● Task statement
When a line in the records contains the string "writeRd", copy that line.

● Provided records
--------------------

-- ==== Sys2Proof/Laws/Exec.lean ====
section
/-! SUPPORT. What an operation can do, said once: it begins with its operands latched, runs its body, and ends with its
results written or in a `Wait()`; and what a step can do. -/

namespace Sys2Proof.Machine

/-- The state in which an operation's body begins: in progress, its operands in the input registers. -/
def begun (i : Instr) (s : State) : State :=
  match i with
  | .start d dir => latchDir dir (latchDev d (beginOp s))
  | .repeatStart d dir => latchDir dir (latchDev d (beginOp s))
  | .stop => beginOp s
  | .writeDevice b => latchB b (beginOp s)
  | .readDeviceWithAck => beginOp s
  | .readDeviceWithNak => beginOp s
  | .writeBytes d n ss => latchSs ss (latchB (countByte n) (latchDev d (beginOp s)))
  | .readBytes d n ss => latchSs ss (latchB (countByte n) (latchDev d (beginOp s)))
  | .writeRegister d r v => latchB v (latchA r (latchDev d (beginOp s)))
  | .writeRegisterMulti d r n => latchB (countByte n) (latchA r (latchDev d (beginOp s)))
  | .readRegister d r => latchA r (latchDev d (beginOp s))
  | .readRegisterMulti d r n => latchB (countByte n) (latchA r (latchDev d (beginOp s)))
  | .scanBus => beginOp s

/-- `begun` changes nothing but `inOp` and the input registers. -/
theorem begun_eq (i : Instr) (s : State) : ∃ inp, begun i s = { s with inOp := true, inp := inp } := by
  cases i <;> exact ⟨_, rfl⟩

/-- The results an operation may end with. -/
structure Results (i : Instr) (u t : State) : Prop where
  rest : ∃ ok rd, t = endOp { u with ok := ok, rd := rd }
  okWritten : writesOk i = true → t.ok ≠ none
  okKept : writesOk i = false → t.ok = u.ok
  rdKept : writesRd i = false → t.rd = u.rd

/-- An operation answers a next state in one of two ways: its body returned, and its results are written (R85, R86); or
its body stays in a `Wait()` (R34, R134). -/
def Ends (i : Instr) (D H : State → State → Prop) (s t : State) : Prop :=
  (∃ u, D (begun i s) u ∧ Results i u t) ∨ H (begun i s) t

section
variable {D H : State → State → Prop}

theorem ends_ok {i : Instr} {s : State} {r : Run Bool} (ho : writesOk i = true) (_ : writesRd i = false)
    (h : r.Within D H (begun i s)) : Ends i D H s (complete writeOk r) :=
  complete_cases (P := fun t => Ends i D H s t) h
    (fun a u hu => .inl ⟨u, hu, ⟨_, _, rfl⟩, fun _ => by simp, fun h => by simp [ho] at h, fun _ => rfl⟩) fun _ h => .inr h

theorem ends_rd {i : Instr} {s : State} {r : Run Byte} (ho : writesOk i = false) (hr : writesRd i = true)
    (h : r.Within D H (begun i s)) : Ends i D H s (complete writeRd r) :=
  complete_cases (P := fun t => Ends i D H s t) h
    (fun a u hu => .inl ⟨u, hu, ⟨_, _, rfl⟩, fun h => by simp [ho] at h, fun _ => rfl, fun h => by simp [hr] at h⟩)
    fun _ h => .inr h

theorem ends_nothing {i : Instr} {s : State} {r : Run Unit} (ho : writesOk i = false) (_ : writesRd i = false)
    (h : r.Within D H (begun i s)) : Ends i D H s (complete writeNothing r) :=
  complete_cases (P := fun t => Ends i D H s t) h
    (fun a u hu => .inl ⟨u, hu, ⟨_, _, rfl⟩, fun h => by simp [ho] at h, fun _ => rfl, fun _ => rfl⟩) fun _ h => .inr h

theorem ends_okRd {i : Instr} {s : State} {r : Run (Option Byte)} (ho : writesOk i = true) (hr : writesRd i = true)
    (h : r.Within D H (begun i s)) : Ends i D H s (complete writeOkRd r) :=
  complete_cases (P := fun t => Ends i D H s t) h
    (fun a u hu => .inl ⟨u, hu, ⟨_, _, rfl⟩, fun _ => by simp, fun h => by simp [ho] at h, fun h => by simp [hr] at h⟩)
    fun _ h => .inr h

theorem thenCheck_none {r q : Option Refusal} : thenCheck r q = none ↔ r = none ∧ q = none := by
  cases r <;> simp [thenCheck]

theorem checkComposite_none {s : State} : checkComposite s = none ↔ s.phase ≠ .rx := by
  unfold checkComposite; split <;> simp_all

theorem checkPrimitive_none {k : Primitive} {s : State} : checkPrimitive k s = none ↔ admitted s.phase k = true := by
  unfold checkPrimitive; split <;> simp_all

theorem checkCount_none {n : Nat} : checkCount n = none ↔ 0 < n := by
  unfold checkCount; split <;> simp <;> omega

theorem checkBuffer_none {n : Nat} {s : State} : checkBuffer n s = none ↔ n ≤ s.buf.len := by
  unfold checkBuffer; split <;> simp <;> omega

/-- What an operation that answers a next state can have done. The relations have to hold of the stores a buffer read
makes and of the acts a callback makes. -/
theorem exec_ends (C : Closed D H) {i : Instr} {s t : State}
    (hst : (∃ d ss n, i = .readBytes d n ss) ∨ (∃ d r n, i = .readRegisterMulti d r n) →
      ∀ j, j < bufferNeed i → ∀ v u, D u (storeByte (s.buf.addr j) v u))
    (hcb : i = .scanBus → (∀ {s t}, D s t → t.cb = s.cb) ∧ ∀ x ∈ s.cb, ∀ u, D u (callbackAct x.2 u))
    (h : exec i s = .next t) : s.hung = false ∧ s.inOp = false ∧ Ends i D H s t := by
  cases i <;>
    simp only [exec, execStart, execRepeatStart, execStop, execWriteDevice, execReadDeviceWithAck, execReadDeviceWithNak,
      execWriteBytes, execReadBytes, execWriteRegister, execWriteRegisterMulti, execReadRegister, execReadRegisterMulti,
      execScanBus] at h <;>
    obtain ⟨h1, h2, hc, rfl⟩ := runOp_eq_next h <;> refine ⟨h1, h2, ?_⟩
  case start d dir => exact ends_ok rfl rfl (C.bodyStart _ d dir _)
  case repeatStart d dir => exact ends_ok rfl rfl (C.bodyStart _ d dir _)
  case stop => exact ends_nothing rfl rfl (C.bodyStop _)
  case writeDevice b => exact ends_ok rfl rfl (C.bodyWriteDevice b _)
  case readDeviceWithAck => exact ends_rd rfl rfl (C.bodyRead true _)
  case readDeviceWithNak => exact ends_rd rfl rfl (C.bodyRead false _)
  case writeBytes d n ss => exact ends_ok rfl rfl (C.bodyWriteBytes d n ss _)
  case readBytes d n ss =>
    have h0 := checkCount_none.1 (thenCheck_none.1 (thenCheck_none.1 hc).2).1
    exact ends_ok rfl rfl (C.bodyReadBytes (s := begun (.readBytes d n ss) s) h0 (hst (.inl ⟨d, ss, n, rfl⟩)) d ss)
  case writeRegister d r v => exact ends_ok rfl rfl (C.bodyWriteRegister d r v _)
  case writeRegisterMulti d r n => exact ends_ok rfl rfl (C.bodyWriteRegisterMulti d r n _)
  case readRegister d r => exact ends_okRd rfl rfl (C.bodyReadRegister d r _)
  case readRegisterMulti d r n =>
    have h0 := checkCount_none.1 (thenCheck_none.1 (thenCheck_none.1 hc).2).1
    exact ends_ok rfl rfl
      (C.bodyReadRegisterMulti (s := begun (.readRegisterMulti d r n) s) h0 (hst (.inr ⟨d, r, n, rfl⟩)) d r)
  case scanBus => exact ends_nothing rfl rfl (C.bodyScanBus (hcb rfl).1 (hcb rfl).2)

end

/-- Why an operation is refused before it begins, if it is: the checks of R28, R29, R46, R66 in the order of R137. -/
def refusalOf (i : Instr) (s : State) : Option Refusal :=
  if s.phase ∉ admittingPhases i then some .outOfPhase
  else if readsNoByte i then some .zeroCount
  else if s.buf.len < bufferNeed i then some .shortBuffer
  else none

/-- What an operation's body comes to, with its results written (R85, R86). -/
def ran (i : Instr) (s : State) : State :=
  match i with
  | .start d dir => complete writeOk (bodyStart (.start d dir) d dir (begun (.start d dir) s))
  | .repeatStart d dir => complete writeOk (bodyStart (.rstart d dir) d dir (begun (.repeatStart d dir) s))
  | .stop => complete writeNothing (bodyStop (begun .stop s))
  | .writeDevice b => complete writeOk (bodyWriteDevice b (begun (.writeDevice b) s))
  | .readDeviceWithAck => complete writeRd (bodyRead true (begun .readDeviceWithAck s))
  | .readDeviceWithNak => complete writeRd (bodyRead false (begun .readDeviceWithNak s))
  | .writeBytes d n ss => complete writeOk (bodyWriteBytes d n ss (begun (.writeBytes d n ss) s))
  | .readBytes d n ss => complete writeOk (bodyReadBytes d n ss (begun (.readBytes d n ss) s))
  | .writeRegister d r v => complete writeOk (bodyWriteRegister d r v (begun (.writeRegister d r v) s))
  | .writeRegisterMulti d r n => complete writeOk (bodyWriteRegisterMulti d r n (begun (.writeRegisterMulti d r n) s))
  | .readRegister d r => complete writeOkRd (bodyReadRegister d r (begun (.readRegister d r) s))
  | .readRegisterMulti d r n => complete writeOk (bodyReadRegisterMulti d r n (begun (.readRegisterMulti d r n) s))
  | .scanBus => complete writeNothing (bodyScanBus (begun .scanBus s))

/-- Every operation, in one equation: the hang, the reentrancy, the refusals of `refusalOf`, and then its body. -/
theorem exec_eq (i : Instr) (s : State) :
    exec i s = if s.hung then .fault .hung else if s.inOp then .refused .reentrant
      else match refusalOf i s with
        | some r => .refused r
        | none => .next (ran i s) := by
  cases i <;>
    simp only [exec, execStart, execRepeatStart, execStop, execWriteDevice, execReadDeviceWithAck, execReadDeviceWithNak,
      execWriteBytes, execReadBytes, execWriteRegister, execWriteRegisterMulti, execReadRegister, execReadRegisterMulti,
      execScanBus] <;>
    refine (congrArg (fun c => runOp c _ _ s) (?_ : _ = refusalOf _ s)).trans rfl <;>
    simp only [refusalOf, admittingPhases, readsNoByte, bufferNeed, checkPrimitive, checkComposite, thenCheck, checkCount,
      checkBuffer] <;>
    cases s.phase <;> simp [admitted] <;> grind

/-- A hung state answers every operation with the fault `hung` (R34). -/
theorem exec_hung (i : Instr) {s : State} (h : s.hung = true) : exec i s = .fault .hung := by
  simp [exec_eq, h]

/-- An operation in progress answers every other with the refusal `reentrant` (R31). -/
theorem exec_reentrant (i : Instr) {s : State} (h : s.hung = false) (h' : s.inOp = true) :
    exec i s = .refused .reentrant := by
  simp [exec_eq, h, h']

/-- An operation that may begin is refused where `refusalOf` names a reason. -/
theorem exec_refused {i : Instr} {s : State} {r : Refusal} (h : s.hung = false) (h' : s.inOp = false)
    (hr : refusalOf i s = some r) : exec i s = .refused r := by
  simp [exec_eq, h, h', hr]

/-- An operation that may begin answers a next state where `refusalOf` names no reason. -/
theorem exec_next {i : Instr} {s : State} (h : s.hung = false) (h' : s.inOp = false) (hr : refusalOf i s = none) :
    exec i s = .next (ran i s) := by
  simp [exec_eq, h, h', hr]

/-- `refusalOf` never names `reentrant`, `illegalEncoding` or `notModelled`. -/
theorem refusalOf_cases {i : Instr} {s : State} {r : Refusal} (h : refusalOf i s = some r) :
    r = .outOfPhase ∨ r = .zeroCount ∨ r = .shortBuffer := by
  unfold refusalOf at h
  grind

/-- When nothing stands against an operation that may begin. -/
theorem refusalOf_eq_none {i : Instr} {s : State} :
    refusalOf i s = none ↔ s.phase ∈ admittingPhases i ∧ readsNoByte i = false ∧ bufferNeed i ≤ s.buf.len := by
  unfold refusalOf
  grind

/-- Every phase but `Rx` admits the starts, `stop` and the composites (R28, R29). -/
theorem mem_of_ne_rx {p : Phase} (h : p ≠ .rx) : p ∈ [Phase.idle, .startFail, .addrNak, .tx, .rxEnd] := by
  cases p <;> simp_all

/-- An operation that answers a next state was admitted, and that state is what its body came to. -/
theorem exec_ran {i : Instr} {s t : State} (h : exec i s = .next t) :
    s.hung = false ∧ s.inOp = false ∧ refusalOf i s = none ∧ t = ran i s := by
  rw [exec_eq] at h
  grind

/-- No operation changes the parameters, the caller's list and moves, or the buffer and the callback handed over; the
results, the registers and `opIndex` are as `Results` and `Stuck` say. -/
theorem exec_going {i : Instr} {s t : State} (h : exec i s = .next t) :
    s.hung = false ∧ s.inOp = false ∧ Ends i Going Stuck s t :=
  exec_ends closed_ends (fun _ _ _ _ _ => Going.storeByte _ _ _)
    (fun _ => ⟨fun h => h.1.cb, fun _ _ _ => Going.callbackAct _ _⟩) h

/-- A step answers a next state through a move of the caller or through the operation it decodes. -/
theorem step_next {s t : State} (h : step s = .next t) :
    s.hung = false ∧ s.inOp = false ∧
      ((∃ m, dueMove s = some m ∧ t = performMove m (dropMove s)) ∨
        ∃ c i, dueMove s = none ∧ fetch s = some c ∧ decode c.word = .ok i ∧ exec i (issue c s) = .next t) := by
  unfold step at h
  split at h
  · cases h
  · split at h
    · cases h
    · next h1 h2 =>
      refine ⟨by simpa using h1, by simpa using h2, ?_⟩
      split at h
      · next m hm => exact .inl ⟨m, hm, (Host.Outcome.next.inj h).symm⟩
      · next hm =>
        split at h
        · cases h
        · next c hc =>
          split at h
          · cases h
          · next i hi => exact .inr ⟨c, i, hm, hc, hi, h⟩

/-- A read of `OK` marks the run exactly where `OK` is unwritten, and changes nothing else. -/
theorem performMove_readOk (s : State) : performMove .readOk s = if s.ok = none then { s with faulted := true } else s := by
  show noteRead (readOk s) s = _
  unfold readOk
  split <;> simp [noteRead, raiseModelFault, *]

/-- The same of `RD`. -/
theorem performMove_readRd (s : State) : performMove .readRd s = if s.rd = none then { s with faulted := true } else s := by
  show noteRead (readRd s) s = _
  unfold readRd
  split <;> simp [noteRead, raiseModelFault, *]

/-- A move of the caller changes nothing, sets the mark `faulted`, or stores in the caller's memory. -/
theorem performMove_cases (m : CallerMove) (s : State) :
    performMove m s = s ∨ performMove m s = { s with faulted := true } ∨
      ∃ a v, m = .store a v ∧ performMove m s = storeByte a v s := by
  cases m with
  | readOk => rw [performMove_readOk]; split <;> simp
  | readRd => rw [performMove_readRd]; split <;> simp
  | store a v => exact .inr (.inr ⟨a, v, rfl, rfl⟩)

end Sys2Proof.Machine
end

--------------------

● Response to this exercise
    (h : r.Within D H (begun i s)) : Ends i D H s (complete writeRd r) :=
  | .readDeviceWithAck => complete writeRd (bodyRead true (begun .readDeviceWithAck s))
  | .readDeviceWithNak => complete writeRd (bodyRead false (begun .readDeviceWithNak s))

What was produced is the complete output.